Let's try it on a much bigger dataset.  (Note that we're unzipping into a new directory with `unzip -d`.)

In [None]:
!unzip -d many-texts texts.zip

In [None]:
!ls -l many-texts | wc -l

In [None]:
!wc many-texts/*.txt

In [None]:
!time ls many-texts/*.txt \
    | parallel --eta -j+0 "grep -oE '\w{2,}' {} | tr '[:upper:]' '[:lower:]' >> many-texts/all-words.txt"

In [None]:
!time sort many-texts/all-words.txt \
    | uniq -c \
    | sort -rn \
    | head -10

Let's say that in words:

* Time this;
* Get a list of all the `*.txt` files in `many-texts/`;
* In parallel, extract their words, lower case them, and append them to `many-texts/all-words.txt`;
* Sort, find unique words, and get a reverse numeric rank of the top 10 most frequently occurring words.

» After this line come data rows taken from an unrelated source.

-- ==== Sys2Proof/Machine/Collectives.lean ====
section
/-! DEFINITION. Collectives, their messages, leases and streams (R317 to R345). -/

namespace Sys2Proof.Machine

/-- Issue of a collective with operation `k`: by a `d.coll` slot whose descriptor holds it, or by a queue processor (R317). DESIGN CHOICE, safe (log 32). -/
def State.issueCollOp (s : State) (src : CollSrc) (k : Nat) : Res :=
  match src with
  | .core c g rs post =>
    let d := CDesc.mk (storeRead s.cores[c].store (storeAddr (s.cores[c].regs.sget rs).toNat) 64)
    if g.holds s.cores[c].regs && d.op ≠ k then unchanged s else s.issueD c g (.async .coll rs post)
  | .qp n desc =>
    onlyIf (s.running && s.procUp (qpProc n) && desc.length = 64 && (CDesc.mk desc).op = k) s fun s => .next (s.issueColl (.qp (n % 4)) desc)

/-- Whether a stream of a collective waits for credit (R343). -/
def State.collWaits (s : State) (c : Coll) : Bool :=
  c.active && !collStops c.code && !c.spilled &&
  c.peers.any fun p => decide (p.sent < (s.fragsFor c p.rank p.faddr).length)

/-- Whether a packet carries a kind of collective message. -/
def isJoin : Msg → Bool | .coll _ _ (.join _ _ _ _) => true | _ => false
def isData : Msg → Bool | .coll _ _ (.data _ _ _ _ _) => true | _ => false
def isShardReq : Msg → Bool | .coll _ _ (.shardReq _ _ _ _ _ _ _ _ _) => true | _ => false
def isShardReply : Msg → Bool | .coll _ _ (.shardReply _ _ _ _ _ _) => true | _ => false

/-- A shard request served where it stands: none while it must wait (R329). -/
def State.answerShard (s : State) (p : Packet) : Option Packet × State :=
  match p.msg with
  | .coll comm cseq (.shardReq table version shard cel first n step lease release) =>
    match s.serveShard p.src table version shard cel first n step lease release with
    | (none, s) => (none, s)
    | (some b, s) => (some (p.respond s.fab.faddr.toNat stOk (.coll comm cseq b)), s)
  | _ => (none, s)

/-- The end of a collective of a re-shard: the next one follows, or the re-shard is abandoned when it failed (R338, R341). -/
def State.afterColl (s : State) (c : Coll) : State :=
  match s.job.reshard with
  | some r => if r.cur ≠ some c.id then s else if c.code = stOk then s.pumpReshard else s.abandonReshard
  | none => s

/-- ALLREDUCE (R319): Collective operation reducing all ranks' data onto every rank. -/
def execAllreduce (src : CollSrc) (s : State) : Res := s.issueCollOp src 0

/-- REDUCE_SCATTER (R319): Collective operation leaving each rank the reduction of its chunk. -/
def execReduceScatter (src : CollSrc) (s : State) : Res := s.issueCollOp src 1

/-- ALLGATHER (R319): Collective operation giving every rank every rank's chunk. -/
def execAllgather (src : CollSrc) (s : State) : Res := s.issueCollOp src 2

/-- ALLTOALL (R319): Collective operation exchanging chunk k with rank k. -/
def execAlltoall (src : CollSrc) (s : State) : Res := s.issueCollOp src 3

/-- ALLTOALLV (R319): Collective all-to-all with per-chunk valid lengths, exchanging counts then data. -/
def execAlltoallv (src : CollSrc) (s : State) : Res := s.issueCollOp src 4

/-- PERMUTE (R339): Collective that stages sources then writes move entries to their targets. -/
def execPermute (src : CollSrc) (s : State) : Res := s.issueCollOp src 5

/-- MULTICAST (R319): Collective sending the root's data over a multicast group. -/
def execMulticast (src : CollSrc) (s : State) : Res := s.issueCollOp src 6

/-- BARRIER (R327): Collective combining barrier records over a communicator. -/
def execBarrier (src : CollSrc) (s : State) : Res := s.issueCollOp src 7

/-- SGATHER (R329): Collective gathering rows of a sharded tensor from their homes. -/
def execSgather (src : CollSrc) (s : State) : Res := s.issueCollOp src 8

/-- COLL_COMPLETE (R323): A collective completes, writes its status record and posts. -/
def execCollComplete (id : Nat) (s : State) : Res :=
  onlyIf s.running s fun s =>
    match s.collById id with
    | none => .next s
    | some c =>
      if s.collFinished c || c.code = stBadDesc then
        .next ((s.finishColl c).afterColl c)
      else .next s

/-- COLL_JOIN (R321): A peer's join carrying parameters and initial credit arrives at an engine. -/
def execCollJoin (k : Nat) (s : State) : Res :=
  onlyIf s.running s fun s => s.onDelivered k isJoin fun s p =>
    match p.msg with
    | .coll comm cseq (.join digest stamp credit counts) =>
      let s := s.receiveStamp (qpProc (s.servingQp p.srcCel)) stamp
      let j : CollJoin := ⟨comm, cseq, p.src, digest, credit, counts⟩
      match s.collOf comm cseq with
      | some c => .next ((s.takeJoin c.id j).advanceColl c.id)
      | none => .next { s with coll := { s.coll with joins := s.coll.joins ++ [j] } }
    | _ => .next s

/-- COLL_DATA (R319): A collective data packet is combined or written by the engine. -/
def execCollData (k : Nat) (s : State) : Res :=
  onlyIf s.running s fun s => s.onDelivered k isData fun s p =>
    match p.msg with
    | .coll comm cseq (.data seg off total status bytes) =>
      if 65536 ≤ p.group ∧ ¬ p.mc then .next (s.routeMc { p with mc := true, group := p.group - 65536 } none)
      else
        match s.collOf comm cseq with
        | some c => .next (s.takeData c p seg off total status bytes)
        | none => .next s.badPacket
    | _ => .next s

/-- COLL_ACK (R322): Returned stream credit arrives at an engine. -/
def execCollAck (k : Nat) (s : State) : Res :=
  onlyIf s.running s fun s => s.onDelivered k (fun m => m.typ = 0x21) fun s p =>
    match p.msg with
    | .collAck comm cseq (.ack units) =>
      let s := s.unackedSub comm cseq p.src units
      match s.collOf comm cseq with
      | some c =>
        let ps := c.peers.map fun q => if q.faddr = p.src then { q with credit := q.credit + units } else q
        .next ((s.setColl { c with peers := ps }).pushColl c.id)
      | none => .next s
    | _ => .next s

/-- COLL_SHARD_REQUEST (R330): A home Cellar serves a shard request, granting or releasing a lease. -/
def execCollShardRequest (remote : Bool) (k : Nat) (s : State) : Res :=
  onlyIf s.running s fun s =>
    if remote then
      match s.fab.deliv[k]? with
      | none => .next s
      | some p =>
        if !isShardReq p.msg then .next s
        else if !p.crcOk then .next (s.takeDeliv k).badPacket
        else
          match s.answerShard p with
          | (none, s) => .next s
          | (some r, s) => .next ((s.takeDeliv k).sendMsg r)
    else
      match s.shardReqs[k]? with
      | none => .next s
      | some p =>
        match s.answerShard p with
        | (none, s) => .next s
        | (some r, s) => .next { s with shardReqs := s.shardReqs.eraseIdx k, shardReps := s.shardReps ++ [r] }

/-- COLL_SHARD_REPLY (R329): A shard reply with UVER and rows arrives at the requester. -/
def execCollShardReply (remote : Bool) (k : Nat) (s : State) : Res :=
  onlyIf s.running s fun s =>
    if remote then s.onResponse k isShardReply
    else
      match s.shardReps[k]? with
      | none => .next s
      | some p =>
        let s := { s with shardReps := s.shardReps.eraseIdx k }
        match p.msg with
        | .coll _ _ (.shardReply table shard cel status uver rows) => .next (s.takeShard p.tag p.src table shard cel status uver rows)
        | _ => .next s

/-- LEASE_DEADLINE (R331): A lease entry reaches its deadline with COUNT above 0 and ends. -/
def execLeaseDeadline (n : CelId) (table : Nat) (step : Nat) (s : State) : Res :=
  onlyIf s.running s fun s =>
    let e := s.collCel[n]
    match e.leases.find? fun l => l.table = table && l.step = step with
    | none => .next s
    | some l =>
      let s := { s with collCel := s.collCel.set n { e with leases := e.leases.erase l, expired := e.expired + 1 } }
      .next (s.event (qpProc (s.servingQp n.val)) 7 2 [table, step, l.count])

/-- COLL_JOIN_TIMEOUT (R320): Not every member joined within COLL_TIMEOUT; the collective ends with TIMEOUT. -/
def execCollJoinTimeout (id : Nat) (s : State) : Res :=
  onlyIf s.running s fun s =>
    match s.collById id with
    | none => .next s
    | some c => if c.active && c.peers.any (fun p => !p.joined) then .next (s.setColl (c.fail 0x0f)) else .next s

/-- STREAM_STALL (R343): No stream moved for STREAM_STALL; the youngest waiting stream is spilled. -/
def execStreamStall (n : CelId) (room : Bool) (s : State) : Res :=
  onlyIf s.running s fun s =>
    match s.coll.colls.reverse.find? s.collWaits with
    | none => .next s
    | some c =>
      if room then
        let s := (s.setColl { c with spilled := true }).event (qpProc (s.servingQp n.val)) 7 4 [c.comm, c.cseq, (Config.fresh s.free).toNat]
        .next ({ s with collCel := s.collCel.set n { s.collCel[n] with spill := s.collCel[n].spill + 1 } }.drawn 1)
      else .next (s.setColl (c.fail 0x10))

end Sys2Proof.Machine
end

More precisely on that parallel step:

* Among all those files listed;
* Whenever there is an available core for processing, give it one file to process through the pipeline;
* When each job is done, the core is available for processing again;
* Continue until there are no jobs waiting.

That's data parallelism.

### Questions for you

How much faster or slower would we go if we did each file one at a time?

What's the bottleneck here?